- Your assignment -
Provide again, from the entries below, every line from the one containing "-- ==== Sys2Proof/Machine/HfgrtrAccess.lean" through the one containing "else if s.cfg.haveEL3", exactly as written, and no other line.
>>>
/-- What R512 says of PSTATE on entry to EL2 (PAN, SSBS, ALLINT), each from the value of SCTLR_EL2 in force; SP and
BTYPE are the interface's (R521). -/
def State.pstateIntoEl2 (s : State) : PState where
  el := .el2
  sp := s.cfg.entry.spAfter
  allint := entryAllint s (s.sctlrView slotEntry) s.pstate.allint
  pan := if entrySetsPan s (s.sctlrView (slotEntry + 1)) then true else s.pstate.pan
  ssbs := entrySsbs s (s.sctlrView (slotEntry + 2)) s.pstate.ssbs
  btype := s.cfg.entry.btypeAfter

/-- PSTATE on entry to EL1 or EL3: SCTLR_EL1 and SCTLR_EL3 are not described, so PAN, SSBS and ALLINT are free where
their feature exists (R521; log entry 12). -/
def State.pstateIntoOther (s : State) (target : EL) : PState where
  el := target
  sp := s.cfg.entry.spAfter
  allint := if s.has .NMI then Config.freeBit (s.draw slotEntry) else s.pstate.allint
  pan := Config.freeBit (s.draw (slotEntry + 1))
  ssbs := if s.has .SSBS then Config.freeBit (s.draw (slotEntry + 2)) else s.pstate.ssbs
  btype := s.cfg.entry.btypeAfter

/-- The common part of entry: the return address, PSTATE and the syndrome are saved in the registers of the target
level, and the PC goes to the vector (R501, R521; the preferred return address is the instruction's own, D5).  Bits
of SPSR that no modelled PSTATE field occupies, an ISS the spec does not state and with it bits [63:32] of the
syndrome, and the EC of a fault that has only a name, are free values; where the spec states the ISS, bits [63:32] are
0, as in the values of ESR_EL2 it gives (R501; PRESUMED, log entry 56). -/
def State.saveAndVector (s : State) (kind : ExcKind) (target : EL) (cause : ExcCause) (iss : Option (BitVec 25))
    (ctxSync errorSync : Bool) : State :=
  let b := s.bank target
  let ec :=
    match cause with
    | .ec code => code
    | .fault _ => (Config.freeDword (s.draw (slotEntry + 9))).setWidth 6
  let unstated := Config.freeDword (s.draw (slotEntry + 4))
  let issBits := iss.getD (unstated.setWidth 25)
  let upper := if iss.isSome then 0 else unstated.extractLsb' 32 32
  let handler := b.vbar + vectorOffset s.cfg.entry s.pstate.el target s.pstate.sp
  let s1 := s.setBank target
    { esr := syndrome upper ec issBits
      spsr := spsrOfPState s.pstate (Config.freeDword (s.draw (slotEntry + 5)))
      elr := s.pc
      vbar := b.vbar }
  { s1 with
    pc := if target = .el1 then s.pcTarget handler (slotEntry + 8) else handler
    lastException := some ⟨kind, target, cause, iss, ctxSync, errorSync⟩ }

/-- An exception to EL2 (R512).  FAR_EL2 and HPFAR_EL2 are named as written and their contents are not described: free
values.  Which entries have the Instruction Fetch Barrier Effect that EIS does not switch off is in no source (R159,
R566, N19): no entry, to EL2 or elsewhere, is given it, and the bytes in `staleFetch` survive each (DESIGN CHOICE, log
entry 68). -/
def State.enterEl2 (s : State) (kind : ExcKind) (cause : ExcCause) (iss : Option (BitVec 25)) : State :=
  let ctxSync := entrySynchronizes s (s.sctlrView (slotEntry + 3))
  let errorSync := errorSyncAdded s (s.sctlrView (slotEntry + 6)) (s.draw (slotEntry + 7)) .exceptionToEl2
  let syncTags := entrySyncsTagFaults s (s.sctlrView (slotEntry + 11))
  let s1 := s.saveAndVector kind .el2 cause iss ctxSync errorSync
  let s2 := { s1 with
    pstate := s.pstateIntoEl2
    farEl2 := Config.freeDword (s.draw (slotEntry + 12))
    hpfarEl2 := Config.freeDword (s.draw (slotEntry + 13)) }
  let s3 := if syncTags then s2.syncTagFaults else s2
  if ctxSync then s3.contextSync else s3

/-- An exception to EL1 or EL3: a context synchronization event (R561). -/
def State.enterOther (s : State) (kind : ExcKind) (target : EL) (cause : ExcCause) (iss : Option (BitVec 25)) :
    State :=
  let s1 := s.saveAndVector kind target cause iss true false
  { s1 with pstate := s.pstateIntoOther target }.contextSync

/-- Taking an exception: the instruction that raised it has no other effect (R501 (1), R502).  In Debug state as in
Non-debug state (R517; DESIGN CHOICE, log entry 67). -/
def State.takeException (s : State) (kind : ExcKind) (target : EL) (cause : ExcCause) (iss : Option (BitVec 25)) :
    State :=
  match target with
  | .el2 => (s.enterEl2 kind cause iss).spendDraws
  | .el0 => (s.enterOther kind .el1 cause iss).spendDraws
  | .el1 => (s.enterOther kind .el1 cause iss).spendDraws
  | .el3 => (s.enterOther kind .el3 cause iss).spendDraws

/-- `raise SystemAccessTrap(target, 0x18)` for the instruction word `w` (R501). -/
def State.systemAccessTrap (s : State) (target : EL) (w : InstrWord) : State :=
  s.takeException .systemAccessTrap target (.ec 0x18) (some (accessIss w))

/-- `raise Undefined()` (R502): EC 0x00, with an ISS that the spec does not state. -/
def State.takeUndefined (s : State) : State := s.takeException .undefined s.undefinedTarget (.ec 0x00) none

/-- The faults of R510 that are taken as exceptions; an accumulated Tag Check Fault is recorded instead
(`State.accumulateTagFault`), and a non-fault access only reports its failure to the instruction. -/
def NamedFault.isException : NamedFault → Bool
  | .tagCheckAccumulated => false
  | .nonFaultReported => false
  | _ => true

/-- A named fault at the current instruction, taken to `target` (R510, R521).  No source states the target or the EC:
the first is the caller's, the second a free value (log entry 12). -/
def State.takeFault (s : State) (f : NamedFault) (target : EL) : State :=
  if f.isException then s.takeException .fault target (.fault f) none else s

/-- A fault of an NVMem access, taken to EL2 as that of the EL2 data access it is made as (R75). -/
def State.nvMemFault (s : State) : State := s.takeFault .nvMemAccess .el2

/-! ## The return from an exception (R160, R170, R514, R561) -/

/-- Whether TCR_EL1 governs an address stored to the PC at a level: EL1, and EL0 outside a host (R513). -/
def State.usesTcrEl1 (s : State) (el : EL) : Bool := el == .el1 || (el == .el0 && !s.host0)

/-- The return cannot be made: from EL0, to a level above the current one, or to one that is not implemented or not
using AArch64.  The return instruction's own checks are not in the sources (R514, R521; log entries 39, 63). -/
def State.returnRefused (s : State) (target : EL) : Bool :=
  s.pstate.el == .el0 || decide (s.pstate.el.code < target.code) || !s.cfg.haveEL target ||
    !s.runsA64At target

/-- An exception return from the current level: PSTATE from its SPSR, the PC from its ELR (R514 for EL2; that EL1 and
EL3 use theirs alike is log entry 39).  The implicit error synchronization event before it (R160) and the context
synchronization event that it is (R170, R561) are recorded; the second acts on the owned registers, the first on
nothing else in the model (log entry 22). -/
def State.exceptionReturn (s : State) : Host.Outcome State Fault Refusal :=
  let b := s.bank s.pstate.el
  let p := pstateOfSpsr b.spsr
  if s.returnRefused p.el then .refused .returnOutsideSpec
  else
    let errorSync :=
      errorSyncAdded s (s.sctlrView (slotReturn + 2)) (s.draw (slotReturn + 3)) .beforeExceptionReturn
    let ctxSync := isContextSync s (s.sctlrView slotReturn) (.exceptionReturn s.pstate.el)
    let s1 := { s with
      pstate := p
      pc := if s.usesTcrEl1 p.el then s.pcTarget b.elr (slotReturn + 1) else b.elr
      lastReturn := some ⟨s.pstate.el, p.el, ctxSync, errorSync⟩ }
    .next (if ctxSync then s1.contextSync else s1).spendDraws
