-- ==== Sys2Proof/Machine/HfgrtrAccess.lean ====
section
/-! DEFINITION. The accessors of HFGRTR2_EL2 (spec/43 R229, R230). -/

namespace Sys2Proof.Machine

/-- Lines 4.1 and 4.2 of R229: the EL3 control at EL2, `none` when it does not decide. -/
def fgt2El3Control (s : State) : Option Access :=
  if s.cfg.haveEL3 && s.el3SddUndefPriority && !s.scrEl3.fgten2 then some .undefined
  else if s.cfg.haveEL3 && !s.scrEl3.fgten2 then some (if s.el3SddUndef then .undefined else .trap .el3)
  else none

/-- R229 and R230: the checks of an access to HFGRTR2_EL2, the same for MRS and MSR; no write is masked. -/
def accessHfgrtr2El2 (s : State) : Access :=
  if !(s.has .FGT2 && s.has .AA64) then .undefined
  else
    match s.pstate.el with
    | .el0 => .undefined
    | .el1 => if s.nv2Active then .nvMem 0x2C0 else if s.nvTraps then .trap .el2 else .undefined
    | .el2 => (fgt2El3Control s).getD (.register .hfgrtr2El2 0)
    | .el3 => .register .hfgrtr2El2 0

/-- `MRS <Xt>, HFGRTR2_EL2` (R229). -/
def execMrsHfgrtr2El2 (rt : Nat) (s : State) : Host.Outcome State Fault Refusal :=
  performRead (.mrsHfgrtr2El2 rt) (accessHfgrtr2El2 s) s

/-- `MSR HFGRTR2_EL2, <Xt>` (R230). -/
def execMsrHfgrtr2El2 (rt : Nat) (s : State) : Host.Outcome State Fault Refusal :=
  performWrite (.msrHfgrtr2El2 rt) (accessHfgrtr2El2 s) s

end Sys2Proof.Machine
end

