-- ==== Sys2Proof/Machine/Core.lean ====
section
/-! DEFINITION. The machine as the host runs it. -/

def Sys2Proof.core : Host.Core := { State := Sys2Proof.Machine.State, Fault := Sys2Proof.Machine.Fault, Refusal := Sys2Proof.Machine.Refusal, step := Sys2Proof.Machine.step, reset := Sys2Proof.Machine.State.reset }
end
<<<
- Exercise output -
-- ==== Sys2Proof/Machine/HfgrtrAccess.lean ====
section
/-! DEFINITION. The accessors of HFGRTR2_EL2 (spec/43 R229, R230). -/

namespace Sys2Proof.Machine

/-- Lines 4.1 and 4.2 of R229: the EL3 control at EL2, `none` when it does not decide. -/
def fgt2El3Control (s : State) : Option Access :=
  if s.cfg.haveEL3 && s.el3SddUndefPriority && !s.scrEl3.fgten2 then some .undefined
  else if s.cfg.haveEL3 && !s.scrEl3.fgten2 then some (if s.el3SddUndef then .undefined else .trap .el3)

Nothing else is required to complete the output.